*** Input for this task ***
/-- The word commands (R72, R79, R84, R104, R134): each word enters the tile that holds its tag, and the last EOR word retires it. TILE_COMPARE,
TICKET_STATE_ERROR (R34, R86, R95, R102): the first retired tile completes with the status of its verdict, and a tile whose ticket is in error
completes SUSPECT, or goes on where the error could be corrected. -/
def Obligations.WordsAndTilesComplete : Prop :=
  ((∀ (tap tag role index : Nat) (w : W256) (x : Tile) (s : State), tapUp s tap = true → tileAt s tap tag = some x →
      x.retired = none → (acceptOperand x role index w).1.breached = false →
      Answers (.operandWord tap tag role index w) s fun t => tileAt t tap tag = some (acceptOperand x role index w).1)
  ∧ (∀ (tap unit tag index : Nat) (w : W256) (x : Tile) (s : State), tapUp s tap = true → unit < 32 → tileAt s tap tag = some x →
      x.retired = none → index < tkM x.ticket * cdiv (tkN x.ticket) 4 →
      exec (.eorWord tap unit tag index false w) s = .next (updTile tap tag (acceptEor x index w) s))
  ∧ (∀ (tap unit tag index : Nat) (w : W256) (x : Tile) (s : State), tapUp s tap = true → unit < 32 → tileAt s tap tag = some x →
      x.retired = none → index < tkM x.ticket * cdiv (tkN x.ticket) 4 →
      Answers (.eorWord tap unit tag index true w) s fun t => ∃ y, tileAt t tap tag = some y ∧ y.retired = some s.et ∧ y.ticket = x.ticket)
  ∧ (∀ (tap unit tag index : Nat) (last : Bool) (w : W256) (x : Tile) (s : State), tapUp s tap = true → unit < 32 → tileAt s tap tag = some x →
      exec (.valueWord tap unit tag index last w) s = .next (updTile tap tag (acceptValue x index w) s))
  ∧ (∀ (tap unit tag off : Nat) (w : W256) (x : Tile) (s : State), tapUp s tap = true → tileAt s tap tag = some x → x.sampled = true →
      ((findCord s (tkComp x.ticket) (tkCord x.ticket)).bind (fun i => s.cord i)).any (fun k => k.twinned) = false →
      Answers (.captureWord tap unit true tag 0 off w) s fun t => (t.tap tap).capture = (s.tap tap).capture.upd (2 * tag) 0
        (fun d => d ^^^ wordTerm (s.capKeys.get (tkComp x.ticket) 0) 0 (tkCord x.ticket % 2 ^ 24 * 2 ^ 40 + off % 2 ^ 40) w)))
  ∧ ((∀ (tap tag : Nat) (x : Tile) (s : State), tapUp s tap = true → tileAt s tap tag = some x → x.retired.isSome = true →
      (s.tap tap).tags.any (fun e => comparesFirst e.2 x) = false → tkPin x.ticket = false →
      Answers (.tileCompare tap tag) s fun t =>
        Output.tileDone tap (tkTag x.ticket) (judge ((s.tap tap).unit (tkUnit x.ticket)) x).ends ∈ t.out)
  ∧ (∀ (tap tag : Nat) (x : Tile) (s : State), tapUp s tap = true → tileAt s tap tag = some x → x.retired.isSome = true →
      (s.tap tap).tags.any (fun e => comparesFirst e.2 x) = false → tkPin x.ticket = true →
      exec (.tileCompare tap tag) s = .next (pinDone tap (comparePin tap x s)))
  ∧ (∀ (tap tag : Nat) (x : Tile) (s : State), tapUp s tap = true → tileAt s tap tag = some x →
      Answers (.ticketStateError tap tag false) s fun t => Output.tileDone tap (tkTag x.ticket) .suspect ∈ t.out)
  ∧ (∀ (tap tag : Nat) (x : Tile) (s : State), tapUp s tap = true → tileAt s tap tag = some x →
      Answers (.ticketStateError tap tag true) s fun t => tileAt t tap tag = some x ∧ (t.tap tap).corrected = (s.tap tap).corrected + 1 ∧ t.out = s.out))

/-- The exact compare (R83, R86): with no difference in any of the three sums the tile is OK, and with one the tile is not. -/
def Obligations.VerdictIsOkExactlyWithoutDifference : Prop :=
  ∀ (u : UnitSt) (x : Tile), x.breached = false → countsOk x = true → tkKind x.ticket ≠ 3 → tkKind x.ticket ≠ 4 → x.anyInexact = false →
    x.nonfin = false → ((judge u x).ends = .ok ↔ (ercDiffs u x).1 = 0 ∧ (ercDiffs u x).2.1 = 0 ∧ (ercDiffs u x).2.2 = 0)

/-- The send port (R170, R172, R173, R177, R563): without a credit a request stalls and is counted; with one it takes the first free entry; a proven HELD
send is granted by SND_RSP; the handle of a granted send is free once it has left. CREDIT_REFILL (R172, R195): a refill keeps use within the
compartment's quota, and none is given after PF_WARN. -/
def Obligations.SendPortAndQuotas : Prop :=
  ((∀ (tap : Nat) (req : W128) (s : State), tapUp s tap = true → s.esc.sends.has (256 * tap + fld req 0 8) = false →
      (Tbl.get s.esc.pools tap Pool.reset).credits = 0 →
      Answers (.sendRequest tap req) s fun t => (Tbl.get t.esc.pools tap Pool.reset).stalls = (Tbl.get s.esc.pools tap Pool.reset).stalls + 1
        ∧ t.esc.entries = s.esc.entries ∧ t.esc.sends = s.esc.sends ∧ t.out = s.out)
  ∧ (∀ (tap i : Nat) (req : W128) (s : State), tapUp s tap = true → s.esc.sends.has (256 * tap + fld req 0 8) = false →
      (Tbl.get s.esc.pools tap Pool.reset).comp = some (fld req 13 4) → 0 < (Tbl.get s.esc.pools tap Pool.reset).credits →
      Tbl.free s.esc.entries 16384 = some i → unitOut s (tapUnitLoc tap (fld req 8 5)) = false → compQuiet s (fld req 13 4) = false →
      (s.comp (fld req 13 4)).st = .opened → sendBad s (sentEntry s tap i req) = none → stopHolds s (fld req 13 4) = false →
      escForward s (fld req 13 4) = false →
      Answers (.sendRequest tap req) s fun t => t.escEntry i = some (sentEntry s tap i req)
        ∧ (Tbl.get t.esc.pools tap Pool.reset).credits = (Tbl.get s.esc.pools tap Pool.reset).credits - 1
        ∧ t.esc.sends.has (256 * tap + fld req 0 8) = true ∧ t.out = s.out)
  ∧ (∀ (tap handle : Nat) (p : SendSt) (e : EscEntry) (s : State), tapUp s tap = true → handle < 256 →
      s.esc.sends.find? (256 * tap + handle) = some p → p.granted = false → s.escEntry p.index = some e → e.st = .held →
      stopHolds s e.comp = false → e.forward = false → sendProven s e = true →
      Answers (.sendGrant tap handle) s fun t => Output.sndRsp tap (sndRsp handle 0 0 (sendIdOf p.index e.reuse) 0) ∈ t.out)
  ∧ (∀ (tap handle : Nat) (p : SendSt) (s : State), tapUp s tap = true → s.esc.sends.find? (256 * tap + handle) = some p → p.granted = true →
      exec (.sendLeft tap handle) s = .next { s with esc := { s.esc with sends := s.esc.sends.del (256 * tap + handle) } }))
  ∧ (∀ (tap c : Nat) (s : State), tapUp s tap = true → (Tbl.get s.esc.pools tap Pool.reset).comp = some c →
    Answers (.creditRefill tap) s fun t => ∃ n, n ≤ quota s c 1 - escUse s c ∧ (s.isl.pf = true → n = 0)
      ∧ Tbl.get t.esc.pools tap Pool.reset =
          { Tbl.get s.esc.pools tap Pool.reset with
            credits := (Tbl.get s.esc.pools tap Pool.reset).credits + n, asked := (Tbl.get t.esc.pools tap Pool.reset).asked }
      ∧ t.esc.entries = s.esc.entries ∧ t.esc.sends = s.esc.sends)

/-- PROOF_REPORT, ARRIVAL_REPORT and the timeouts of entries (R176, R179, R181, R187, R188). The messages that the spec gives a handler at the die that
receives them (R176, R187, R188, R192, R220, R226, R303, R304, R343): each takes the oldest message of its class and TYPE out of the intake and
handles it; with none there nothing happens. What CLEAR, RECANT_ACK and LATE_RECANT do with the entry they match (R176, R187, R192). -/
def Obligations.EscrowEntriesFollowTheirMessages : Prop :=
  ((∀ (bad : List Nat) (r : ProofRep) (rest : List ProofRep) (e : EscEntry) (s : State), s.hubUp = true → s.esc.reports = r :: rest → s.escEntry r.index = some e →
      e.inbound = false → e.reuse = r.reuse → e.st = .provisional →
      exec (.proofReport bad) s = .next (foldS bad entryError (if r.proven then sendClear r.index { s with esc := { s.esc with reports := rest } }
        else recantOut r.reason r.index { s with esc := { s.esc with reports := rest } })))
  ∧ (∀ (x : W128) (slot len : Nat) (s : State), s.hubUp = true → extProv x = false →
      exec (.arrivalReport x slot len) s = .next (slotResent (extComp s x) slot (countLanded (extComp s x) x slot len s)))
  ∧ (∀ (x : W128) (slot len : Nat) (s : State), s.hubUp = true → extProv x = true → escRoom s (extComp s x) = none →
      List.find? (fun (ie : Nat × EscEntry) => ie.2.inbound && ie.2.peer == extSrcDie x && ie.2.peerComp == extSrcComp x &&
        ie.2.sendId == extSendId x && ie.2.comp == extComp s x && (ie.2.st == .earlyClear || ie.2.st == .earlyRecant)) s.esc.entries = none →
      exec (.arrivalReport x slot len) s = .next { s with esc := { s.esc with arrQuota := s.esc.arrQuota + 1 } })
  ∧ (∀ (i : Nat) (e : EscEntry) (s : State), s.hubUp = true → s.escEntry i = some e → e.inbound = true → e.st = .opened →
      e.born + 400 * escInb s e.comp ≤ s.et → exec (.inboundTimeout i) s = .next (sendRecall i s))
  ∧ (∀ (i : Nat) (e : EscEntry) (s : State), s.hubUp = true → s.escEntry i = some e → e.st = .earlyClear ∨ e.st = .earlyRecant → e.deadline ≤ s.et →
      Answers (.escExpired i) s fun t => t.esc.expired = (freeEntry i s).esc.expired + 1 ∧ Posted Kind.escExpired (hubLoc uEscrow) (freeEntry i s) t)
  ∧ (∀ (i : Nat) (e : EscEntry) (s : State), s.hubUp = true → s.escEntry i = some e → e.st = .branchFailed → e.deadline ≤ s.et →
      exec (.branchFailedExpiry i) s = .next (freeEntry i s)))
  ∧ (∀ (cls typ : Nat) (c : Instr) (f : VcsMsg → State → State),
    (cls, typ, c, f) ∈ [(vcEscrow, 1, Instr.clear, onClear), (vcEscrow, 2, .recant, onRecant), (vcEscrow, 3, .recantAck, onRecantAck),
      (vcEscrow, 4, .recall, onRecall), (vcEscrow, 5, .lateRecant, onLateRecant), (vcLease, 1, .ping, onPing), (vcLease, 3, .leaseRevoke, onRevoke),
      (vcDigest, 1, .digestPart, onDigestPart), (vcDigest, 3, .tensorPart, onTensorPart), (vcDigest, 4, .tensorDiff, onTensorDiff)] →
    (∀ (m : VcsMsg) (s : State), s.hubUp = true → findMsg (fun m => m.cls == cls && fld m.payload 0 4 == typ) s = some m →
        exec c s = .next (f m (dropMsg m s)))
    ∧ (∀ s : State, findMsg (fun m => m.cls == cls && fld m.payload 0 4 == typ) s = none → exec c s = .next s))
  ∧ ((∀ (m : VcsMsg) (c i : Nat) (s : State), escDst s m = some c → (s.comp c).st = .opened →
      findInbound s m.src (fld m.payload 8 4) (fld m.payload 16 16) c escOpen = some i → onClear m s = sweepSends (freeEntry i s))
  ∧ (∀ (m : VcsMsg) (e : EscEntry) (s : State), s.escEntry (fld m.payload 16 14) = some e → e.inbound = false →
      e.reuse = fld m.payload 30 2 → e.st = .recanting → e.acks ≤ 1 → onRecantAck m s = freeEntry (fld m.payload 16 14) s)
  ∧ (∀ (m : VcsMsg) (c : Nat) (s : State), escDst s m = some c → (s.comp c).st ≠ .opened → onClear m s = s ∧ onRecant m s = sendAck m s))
*** End of Input for this task ***
*** Input for this task ***
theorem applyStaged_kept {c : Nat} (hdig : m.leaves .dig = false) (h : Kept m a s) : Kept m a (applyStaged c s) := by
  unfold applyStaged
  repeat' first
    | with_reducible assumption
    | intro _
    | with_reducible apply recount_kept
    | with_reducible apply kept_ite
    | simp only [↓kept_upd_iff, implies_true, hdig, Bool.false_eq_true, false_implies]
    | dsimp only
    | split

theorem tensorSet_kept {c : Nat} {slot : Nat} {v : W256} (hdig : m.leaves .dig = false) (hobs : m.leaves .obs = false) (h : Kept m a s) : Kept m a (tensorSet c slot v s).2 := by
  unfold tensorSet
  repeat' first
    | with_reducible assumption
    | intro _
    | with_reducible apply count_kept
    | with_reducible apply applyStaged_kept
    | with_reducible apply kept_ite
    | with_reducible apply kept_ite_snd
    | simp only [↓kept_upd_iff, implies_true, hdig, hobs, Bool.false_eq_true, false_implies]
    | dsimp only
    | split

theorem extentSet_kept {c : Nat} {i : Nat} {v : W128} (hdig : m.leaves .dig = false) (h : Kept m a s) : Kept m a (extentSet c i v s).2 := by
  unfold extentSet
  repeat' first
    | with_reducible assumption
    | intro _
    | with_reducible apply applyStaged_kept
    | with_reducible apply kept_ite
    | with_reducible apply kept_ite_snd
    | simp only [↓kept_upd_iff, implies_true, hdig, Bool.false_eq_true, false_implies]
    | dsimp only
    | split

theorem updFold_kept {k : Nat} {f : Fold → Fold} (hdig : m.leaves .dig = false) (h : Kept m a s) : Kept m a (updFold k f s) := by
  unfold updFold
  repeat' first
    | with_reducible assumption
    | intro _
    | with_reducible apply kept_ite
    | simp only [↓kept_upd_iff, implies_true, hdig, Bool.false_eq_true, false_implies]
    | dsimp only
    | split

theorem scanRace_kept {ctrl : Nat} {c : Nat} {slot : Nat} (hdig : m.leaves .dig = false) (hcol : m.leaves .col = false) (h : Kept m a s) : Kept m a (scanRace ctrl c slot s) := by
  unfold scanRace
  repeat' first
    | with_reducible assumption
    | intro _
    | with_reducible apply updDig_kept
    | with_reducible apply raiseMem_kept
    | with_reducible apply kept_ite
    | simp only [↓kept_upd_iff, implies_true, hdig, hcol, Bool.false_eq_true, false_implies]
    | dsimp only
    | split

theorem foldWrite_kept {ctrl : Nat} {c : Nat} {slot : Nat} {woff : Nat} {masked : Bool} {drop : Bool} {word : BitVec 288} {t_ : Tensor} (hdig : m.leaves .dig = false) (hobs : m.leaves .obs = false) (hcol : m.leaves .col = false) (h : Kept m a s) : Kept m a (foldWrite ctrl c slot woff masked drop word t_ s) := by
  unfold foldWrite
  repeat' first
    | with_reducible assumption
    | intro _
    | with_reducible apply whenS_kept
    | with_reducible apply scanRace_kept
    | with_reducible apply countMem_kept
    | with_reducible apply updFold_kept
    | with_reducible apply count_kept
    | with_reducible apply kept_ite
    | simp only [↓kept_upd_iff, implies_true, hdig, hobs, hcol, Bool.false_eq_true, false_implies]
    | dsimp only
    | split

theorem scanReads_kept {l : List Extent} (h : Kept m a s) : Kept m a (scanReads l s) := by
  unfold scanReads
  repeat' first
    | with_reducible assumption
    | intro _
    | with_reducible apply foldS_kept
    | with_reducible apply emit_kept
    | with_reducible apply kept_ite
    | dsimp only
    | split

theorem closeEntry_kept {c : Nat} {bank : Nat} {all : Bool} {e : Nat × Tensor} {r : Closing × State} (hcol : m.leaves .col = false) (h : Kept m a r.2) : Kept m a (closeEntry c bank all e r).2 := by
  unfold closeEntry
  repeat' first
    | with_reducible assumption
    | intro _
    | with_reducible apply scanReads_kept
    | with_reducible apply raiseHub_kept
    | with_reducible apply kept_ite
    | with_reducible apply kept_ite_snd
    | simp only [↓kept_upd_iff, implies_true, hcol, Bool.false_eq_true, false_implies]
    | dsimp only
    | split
*** End of Input for this task ***
*** Input for this task ***
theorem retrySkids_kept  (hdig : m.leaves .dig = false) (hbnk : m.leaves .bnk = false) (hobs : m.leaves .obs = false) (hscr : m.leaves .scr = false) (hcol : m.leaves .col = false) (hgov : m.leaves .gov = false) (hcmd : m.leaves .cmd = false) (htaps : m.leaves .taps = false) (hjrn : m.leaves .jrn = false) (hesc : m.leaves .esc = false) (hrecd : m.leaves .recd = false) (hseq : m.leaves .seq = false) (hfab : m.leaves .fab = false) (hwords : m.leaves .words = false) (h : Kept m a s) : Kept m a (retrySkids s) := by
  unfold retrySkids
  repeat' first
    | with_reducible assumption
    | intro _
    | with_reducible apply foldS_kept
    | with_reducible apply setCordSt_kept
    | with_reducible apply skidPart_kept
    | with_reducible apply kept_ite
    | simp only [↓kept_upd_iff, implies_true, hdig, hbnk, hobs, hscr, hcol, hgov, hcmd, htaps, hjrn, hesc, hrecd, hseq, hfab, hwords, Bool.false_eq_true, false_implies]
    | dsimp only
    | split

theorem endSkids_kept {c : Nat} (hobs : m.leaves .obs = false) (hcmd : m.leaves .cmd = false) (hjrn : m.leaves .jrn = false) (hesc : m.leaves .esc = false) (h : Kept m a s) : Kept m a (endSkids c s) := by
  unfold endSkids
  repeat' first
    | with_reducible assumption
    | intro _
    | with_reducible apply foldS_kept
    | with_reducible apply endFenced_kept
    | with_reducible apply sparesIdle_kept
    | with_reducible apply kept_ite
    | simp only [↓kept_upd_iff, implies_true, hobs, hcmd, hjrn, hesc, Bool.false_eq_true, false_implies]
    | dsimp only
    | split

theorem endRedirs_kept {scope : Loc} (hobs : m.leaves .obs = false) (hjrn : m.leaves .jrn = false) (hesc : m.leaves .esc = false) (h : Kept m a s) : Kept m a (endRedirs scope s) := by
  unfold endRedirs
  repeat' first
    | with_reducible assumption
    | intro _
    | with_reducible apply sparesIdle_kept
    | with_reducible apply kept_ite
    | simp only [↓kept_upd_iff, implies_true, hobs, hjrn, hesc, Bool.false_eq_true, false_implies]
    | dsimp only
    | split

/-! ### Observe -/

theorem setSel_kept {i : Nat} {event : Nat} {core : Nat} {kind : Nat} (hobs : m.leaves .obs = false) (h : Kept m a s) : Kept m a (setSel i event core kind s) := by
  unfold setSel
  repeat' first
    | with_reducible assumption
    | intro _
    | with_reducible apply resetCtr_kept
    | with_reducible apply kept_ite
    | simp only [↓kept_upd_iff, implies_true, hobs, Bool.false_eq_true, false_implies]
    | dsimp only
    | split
*** End of Input for this task ***
## Your objective
Copy each line of the data that contains the word "isSome", leaving the other lines out.

## Output of the exercise
  ∧ ((∀ (tap tag : Nat) (x : Tile) (s : State), tapUp s tap = true → tileAt s tap tag = some x → x.retired.isSome = true →
  ∧ (∀ (tap tag : Nat) (x : Tile) (s : State), tapUp s tap = true → tileAt s tap tag = some x → x.retired.isSome = true →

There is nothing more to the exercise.